WHAT IS NEEDED: Go through the records below and copy out every line that contains the word "when".

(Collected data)

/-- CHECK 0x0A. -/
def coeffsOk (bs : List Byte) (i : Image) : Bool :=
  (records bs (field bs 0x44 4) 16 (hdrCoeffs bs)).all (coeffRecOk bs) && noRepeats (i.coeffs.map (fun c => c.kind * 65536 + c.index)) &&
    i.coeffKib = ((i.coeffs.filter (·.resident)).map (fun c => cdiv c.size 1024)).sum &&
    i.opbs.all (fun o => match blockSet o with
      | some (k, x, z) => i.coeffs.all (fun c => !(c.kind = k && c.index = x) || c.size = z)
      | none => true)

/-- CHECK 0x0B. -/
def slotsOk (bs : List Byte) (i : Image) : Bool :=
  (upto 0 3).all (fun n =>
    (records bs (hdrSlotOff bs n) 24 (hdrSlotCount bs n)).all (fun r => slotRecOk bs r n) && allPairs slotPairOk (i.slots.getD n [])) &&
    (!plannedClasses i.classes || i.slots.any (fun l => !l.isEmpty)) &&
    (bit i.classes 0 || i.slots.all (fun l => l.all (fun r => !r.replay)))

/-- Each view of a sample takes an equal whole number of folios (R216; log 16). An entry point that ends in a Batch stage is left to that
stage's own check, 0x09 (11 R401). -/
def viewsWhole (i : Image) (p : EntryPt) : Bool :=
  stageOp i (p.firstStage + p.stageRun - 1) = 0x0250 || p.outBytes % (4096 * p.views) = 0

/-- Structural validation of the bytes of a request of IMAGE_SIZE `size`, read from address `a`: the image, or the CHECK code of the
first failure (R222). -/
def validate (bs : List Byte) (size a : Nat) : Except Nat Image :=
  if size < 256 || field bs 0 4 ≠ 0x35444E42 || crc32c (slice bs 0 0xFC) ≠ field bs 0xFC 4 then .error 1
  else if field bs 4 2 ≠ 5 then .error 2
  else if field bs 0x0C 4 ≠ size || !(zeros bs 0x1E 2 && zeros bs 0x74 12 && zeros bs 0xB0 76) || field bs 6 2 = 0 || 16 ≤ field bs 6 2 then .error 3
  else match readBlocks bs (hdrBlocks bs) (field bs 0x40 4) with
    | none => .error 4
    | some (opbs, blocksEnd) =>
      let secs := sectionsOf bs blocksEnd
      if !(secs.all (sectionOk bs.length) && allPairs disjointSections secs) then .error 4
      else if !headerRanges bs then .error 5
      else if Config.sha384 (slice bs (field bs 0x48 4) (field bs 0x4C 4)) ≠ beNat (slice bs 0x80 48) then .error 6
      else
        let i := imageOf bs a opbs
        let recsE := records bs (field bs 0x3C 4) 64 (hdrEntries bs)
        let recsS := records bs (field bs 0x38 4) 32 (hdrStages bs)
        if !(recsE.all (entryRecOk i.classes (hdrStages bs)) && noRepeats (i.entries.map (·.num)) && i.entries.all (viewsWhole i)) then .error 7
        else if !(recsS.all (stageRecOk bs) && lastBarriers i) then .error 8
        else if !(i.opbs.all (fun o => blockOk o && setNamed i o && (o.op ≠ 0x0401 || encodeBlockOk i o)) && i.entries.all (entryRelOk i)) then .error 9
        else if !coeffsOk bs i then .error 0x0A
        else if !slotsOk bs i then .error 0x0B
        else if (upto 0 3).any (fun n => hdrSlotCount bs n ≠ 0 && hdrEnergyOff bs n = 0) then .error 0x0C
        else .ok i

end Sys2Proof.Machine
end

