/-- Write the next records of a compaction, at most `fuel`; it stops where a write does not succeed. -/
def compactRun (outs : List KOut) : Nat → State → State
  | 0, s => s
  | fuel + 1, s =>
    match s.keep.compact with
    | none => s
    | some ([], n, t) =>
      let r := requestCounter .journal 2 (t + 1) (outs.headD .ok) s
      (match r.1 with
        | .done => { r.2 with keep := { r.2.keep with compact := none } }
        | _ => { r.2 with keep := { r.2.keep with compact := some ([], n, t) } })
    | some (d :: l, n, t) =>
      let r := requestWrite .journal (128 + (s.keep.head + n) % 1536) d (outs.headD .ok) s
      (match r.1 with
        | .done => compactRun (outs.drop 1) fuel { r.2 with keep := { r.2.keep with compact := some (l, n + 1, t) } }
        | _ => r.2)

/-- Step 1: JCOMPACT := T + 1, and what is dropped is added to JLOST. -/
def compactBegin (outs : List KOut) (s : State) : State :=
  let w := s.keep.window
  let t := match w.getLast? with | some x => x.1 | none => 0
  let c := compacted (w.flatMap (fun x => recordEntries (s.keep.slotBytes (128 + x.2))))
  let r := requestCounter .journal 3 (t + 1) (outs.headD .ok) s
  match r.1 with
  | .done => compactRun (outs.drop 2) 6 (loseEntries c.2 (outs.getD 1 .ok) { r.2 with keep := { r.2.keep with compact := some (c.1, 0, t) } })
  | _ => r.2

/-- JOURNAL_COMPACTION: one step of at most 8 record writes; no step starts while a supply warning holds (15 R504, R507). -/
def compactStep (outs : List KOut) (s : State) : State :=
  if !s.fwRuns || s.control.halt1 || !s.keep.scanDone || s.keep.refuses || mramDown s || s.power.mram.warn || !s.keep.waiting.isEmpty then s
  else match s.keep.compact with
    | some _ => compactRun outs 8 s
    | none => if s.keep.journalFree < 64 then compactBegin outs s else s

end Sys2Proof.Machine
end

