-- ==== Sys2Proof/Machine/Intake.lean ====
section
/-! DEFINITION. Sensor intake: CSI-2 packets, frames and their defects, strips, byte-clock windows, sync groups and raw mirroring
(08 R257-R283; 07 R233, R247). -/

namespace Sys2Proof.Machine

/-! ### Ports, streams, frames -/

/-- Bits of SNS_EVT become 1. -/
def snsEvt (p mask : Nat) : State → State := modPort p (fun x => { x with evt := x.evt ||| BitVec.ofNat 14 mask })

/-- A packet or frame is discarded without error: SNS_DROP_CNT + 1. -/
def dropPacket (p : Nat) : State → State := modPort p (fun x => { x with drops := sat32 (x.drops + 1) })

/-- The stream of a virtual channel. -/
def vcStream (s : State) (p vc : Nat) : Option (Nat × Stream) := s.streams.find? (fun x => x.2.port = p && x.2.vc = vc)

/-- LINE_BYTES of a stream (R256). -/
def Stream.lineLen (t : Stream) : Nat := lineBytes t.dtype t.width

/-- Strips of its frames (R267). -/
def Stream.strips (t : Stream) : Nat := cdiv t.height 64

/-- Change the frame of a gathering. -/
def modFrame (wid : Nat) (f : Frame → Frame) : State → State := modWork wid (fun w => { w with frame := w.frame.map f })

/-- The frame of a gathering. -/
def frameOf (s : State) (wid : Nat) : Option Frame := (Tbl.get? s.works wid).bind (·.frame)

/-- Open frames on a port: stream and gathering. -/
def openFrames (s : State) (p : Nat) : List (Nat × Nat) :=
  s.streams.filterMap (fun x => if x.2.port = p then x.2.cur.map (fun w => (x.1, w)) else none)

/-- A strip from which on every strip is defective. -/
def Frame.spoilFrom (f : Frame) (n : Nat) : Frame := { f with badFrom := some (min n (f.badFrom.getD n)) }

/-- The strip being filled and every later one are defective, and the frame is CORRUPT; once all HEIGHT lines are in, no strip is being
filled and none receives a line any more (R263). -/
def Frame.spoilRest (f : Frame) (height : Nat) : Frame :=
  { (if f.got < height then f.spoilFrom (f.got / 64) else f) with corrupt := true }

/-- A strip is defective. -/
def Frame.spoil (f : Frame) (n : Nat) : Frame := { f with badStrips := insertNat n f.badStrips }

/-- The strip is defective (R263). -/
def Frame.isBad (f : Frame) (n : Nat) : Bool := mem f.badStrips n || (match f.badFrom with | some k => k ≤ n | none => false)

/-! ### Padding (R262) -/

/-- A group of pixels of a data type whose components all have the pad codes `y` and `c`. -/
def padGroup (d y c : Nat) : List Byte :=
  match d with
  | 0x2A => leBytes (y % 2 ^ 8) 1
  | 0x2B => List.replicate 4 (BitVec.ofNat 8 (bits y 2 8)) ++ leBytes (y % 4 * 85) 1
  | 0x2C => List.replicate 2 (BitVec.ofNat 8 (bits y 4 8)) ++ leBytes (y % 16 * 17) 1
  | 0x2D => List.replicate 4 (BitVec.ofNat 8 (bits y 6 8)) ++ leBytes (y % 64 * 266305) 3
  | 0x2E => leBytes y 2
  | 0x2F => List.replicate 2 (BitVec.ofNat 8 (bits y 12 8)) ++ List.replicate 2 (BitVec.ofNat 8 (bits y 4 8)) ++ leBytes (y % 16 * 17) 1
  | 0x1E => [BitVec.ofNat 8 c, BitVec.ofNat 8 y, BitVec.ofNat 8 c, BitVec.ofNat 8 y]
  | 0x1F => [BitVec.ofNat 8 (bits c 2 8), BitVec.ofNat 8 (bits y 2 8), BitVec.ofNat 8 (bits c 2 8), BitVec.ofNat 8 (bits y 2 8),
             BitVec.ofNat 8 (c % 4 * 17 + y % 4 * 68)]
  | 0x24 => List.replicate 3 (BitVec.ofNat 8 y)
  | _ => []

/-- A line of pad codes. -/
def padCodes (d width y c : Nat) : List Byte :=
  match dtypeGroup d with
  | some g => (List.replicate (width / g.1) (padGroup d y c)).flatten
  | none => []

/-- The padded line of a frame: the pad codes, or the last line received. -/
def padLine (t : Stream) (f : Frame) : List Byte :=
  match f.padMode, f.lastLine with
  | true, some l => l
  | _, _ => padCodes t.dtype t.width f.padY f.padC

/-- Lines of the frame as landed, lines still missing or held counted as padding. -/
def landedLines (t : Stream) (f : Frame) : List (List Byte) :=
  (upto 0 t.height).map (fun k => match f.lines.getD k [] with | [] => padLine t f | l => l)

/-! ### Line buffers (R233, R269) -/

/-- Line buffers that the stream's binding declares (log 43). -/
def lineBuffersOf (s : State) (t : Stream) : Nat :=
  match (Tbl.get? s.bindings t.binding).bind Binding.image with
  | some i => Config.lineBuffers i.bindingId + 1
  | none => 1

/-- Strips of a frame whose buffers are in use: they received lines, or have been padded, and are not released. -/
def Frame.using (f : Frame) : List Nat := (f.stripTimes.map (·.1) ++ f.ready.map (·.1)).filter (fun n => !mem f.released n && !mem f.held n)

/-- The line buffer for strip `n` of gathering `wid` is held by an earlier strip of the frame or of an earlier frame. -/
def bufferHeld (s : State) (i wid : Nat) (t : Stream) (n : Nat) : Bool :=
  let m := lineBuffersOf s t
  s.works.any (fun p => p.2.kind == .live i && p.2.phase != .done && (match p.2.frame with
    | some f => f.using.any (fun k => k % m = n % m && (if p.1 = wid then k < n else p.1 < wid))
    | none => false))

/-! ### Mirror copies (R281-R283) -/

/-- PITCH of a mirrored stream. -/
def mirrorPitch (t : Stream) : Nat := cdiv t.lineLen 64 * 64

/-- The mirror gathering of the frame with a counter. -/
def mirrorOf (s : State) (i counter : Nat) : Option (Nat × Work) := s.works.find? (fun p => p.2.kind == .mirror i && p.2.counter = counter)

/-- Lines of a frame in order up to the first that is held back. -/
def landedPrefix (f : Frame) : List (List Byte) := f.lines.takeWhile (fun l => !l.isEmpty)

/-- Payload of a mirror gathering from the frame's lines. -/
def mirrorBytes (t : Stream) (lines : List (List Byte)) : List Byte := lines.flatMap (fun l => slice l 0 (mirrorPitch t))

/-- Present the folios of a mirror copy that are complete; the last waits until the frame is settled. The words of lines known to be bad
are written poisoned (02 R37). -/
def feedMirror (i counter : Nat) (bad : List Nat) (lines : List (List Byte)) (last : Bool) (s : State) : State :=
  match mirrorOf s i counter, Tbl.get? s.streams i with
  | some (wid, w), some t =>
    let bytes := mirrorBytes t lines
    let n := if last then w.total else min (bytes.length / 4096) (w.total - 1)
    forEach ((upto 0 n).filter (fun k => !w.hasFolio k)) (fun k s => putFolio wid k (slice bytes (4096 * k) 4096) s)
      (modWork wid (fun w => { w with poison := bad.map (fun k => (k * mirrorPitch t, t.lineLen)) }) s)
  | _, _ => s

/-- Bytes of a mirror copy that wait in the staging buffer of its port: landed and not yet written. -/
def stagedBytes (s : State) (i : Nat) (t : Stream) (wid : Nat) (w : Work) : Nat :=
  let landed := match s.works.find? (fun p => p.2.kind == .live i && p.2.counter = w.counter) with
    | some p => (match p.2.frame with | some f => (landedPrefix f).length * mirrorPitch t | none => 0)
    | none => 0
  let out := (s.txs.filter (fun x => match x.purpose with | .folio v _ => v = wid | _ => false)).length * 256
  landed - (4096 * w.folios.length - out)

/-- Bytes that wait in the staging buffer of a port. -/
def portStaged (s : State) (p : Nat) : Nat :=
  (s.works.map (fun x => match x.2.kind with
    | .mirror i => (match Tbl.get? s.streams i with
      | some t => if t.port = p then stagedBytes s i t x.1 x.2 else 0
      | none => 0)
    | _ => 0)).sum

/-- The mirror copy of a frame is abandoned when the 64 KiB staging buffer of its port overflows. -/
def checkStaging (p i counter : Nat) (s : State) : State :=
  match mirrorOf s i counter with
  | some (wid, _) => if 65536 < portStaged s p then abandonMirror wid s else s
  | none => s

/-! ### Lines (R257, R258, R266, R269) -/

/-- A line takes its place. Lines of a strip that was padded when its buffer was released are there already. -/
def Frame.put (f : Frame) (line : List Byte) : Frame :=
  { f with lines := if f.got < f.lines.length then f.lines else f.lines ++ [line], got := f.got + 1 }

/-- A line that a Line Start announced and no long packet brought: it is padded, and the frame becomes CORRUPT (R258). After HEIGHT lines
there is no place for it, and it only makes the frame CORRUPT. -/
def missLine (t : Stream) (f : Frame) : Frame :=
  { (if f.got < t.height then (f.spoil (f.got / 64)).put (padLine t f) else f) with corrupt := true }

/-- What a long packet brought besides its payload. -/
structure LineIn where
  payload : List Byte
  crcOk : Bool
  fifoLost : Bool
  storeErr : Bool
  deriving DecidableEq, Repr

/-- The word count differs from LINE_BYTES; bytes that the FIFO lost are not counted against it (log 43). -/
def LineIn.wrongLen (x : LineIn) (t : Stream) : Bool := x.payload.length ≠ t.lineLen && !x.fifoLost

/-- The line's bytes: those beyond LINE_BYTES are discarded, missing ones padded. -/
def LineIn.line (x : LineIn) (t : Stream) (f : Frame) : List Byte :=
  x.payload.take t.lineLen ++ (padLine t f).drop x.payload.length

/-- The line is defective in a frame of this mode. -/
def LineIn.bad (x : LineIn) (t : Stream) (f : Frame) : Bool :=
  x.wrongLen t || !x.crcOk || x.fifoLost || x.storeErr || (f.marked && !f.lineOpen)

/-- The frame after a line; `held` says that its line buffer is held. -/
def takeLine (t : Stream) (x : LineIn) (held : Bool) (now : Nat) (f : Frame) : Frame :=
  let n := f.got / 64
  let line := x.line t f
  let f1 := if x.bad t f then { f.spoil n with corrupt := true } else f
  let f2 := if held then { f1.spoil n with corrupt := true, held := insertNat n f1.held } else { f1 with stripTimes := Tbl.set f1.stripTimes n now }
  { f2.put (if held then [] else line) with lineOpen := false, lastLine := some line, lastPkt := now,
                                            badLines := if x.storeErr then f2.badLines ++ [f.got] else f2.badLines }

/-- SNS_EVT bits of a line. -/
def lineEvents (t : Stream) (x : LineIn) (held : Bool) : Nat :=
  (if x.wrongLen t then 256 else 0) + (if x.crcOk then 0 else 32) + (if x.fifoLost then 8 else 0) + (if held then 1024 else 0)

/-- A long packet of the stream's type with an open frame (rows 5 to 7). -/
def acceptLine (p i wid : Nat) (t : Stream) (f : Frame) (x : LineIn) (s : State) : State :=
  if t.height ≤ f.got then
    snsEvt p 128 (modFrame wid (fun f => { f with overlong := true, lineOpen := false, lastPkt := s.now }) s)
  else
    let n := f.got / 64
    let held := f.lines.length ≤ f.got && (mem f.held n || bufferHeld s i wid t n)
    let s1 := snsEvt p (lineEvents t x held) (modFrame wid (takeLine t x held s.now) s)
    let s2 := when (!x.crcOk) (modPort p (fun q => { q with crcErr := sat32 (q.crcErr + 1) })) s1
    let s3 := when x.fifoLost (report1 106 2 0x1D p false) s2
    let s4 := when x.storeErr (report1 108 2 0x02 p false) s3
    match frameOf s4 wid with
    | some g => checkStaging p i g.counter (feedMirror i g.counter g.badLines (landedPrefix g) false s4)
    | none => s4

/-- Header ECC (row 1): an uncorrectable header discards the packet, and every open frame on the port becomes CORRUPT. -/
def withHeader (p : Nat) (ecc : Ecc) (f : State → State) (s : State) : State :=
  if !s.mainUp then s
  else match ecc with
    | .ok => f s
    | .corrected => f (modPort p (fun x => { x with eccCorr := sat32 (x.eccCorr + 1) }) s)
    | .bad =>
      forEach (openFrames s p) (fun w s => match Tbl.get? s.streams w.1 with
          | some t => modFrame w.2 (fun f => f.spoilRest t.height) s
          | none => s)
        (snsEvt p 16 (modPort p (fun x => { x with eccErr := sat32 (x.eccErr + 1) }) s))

SOLUTION:
/-- The mirror copy of a frame is abandoned when the 64 KiB staging buffer of its port overflows. -/
/-- A line takes its place. Lines of a strip that was padded when its buffer was released are there already. -/
    let s2 := when (!x.crcOk) (modPort p (fun q => { q with crcErr := sat32 (q.crcErr + 1) })) s1
    let s3 := when x.fifoLost (report1 106 2 0x1D p false) s2
    let s4 := when x.storeErr (report1 108 2 0x02 p false) s3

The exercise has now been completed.